# Work to be completed
Whichever lines of the entries hold the word "intro" should be identified and copied.

Collection entries

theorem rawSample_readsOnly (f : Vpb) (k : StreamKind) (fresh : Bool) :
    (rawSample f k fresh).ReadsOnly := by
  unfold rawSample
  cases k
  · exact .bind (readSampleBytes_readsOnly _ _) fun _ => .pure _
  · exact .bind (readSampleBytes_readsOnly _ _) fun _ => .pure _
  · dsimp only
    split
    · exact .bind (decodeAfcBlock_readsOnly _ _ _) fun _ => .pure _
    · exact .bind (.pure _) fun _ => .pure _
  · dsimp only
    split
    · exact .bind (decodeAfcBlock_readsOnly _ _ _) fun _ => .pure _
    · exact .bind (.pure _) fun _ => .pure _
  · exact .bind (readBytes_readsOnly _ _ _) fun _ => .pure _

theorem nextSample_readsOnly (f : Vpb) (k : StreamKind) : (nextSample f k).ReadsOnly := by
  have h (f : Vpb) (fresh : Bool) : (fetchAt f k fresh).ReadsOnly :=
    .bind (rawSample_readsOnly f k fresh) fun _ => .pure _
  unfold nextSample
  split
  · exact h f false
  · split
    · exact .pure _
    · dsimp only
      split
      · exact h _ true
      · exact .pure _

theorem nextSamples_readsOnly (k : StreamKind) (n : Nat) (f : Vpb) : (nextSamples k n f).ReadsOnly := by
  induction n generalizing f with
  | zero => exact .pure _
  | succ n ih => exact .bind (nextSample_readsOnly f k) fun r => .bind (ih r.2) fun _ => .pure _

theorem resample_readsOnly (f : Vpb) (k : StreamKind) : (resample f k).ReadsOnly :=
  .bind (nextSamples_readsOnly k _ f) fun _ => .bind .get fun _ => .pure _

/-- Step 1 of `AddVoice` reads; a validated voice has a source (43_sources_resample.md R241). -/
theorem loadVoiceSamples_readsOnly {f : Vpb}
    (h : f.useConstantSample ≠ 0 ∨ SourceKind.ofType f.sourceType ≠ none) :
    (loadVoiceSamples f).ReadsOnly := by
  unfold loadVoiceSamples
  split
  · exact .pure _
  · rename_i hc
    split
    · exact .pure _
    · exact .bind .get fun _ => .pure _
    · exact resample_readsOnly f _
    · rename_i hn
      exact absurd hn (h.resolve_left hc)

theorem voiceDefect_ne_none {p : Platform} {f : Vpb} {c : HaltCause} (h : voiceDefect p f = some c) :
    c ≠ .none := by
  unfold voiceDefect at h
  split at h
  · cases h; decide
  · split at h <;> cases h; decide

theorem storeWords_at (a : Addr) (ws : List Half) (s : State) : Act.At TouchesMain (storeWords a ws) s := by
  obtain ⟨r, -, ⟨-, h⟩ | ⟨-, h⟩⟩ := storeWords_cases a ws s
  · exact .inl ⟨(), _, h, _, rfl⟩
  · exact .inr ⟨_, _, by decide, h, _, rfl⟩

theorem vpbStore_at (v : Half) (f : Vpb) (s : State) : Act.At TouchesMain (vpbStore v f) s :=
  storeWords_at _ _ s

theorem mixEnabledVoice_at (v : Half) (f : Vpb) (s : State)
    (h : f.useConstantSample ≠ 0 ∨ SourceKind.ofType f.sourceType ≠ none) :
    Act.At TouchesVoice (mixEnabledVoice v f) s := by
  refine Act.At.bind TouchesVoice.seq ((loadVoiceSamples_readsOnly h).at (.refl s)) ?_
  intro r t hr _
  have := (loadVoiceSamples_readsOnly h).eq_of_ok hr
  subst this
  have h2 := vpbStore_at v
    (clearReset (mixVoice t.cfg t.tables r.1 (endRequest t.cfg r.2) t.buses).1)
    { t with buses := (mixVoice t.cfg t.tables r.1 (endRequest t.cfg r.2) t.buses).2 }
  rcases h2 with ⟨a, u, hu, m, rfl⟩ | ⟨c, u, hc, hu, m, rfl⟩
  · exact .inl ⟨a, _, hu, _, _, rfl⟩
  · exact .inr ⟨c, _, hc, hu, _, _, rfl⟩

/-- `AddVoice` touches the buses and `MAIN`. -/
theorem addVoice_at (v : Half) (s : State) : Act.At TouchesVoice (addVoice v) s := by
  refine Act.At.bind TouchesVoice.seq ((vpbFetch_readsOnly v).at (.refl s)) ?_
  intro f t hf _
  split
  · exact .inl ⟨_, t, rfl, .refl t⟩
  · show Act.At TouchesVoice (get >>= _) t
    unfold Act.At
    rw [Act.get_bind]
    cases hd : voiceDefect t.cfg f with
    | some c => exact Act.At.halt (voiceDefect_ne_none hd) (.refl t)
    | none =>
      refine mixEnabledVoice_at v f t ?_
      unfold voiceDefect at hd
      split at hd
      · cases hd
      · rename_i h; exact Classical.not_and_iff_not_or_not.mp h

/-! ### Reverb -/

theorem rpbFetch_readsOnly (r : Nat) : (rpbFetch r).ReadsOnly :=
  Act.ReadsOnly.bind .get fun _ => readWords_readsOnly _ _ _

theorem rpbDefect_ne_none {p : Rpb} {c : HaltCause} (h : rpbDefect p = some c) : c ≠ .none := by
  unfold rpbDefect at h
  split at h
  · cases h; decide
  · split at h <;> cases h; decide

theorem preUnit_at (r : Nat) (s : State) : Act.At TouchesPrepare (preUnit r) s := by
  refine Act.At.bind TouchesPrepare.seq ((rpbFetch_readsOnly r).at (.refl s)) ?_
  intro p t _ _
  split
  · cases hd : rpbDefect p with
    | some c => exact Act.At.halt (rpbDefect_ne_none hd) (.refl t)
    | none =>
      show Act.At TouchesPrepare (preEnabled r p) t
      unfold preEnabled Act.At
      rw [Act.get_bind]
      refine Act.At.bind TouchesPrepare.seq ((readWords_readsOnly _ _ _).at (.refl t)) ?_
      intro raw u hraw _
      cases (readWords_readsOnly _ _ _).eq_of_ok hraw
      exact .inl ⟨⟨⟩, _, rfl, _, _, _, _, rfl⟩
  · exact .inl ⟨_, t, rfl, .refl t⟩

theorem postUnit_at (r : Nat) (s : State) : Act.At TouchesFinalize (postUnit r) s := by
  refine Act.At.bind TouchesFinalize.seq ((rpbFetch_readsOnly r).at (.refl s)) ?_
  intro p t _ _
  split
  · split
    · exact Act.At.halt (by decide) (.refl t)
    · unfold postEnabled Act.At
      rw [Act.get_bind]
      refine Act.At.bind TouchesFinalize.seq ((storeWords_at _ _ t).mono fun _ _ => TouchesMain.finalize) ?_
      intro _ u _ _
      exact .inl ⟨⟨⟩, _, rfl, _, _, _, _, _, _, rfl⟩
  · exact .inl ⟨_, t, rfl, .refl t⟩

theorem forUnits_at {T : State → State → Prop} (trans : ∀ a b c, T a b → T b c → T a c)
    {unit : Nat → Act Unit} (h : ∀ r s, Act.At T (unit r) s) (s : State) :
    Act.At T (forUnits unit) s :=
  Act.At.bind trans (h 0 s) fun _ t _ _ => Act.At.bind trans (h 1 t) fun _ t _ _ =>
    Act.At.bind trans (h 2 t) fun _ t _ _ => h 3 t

# Finished task
  intro r t hr _
  intro f t hf _
  intro p t _ _
      intro raw u hraw _
  intro p t _ _
      intro _ u _ _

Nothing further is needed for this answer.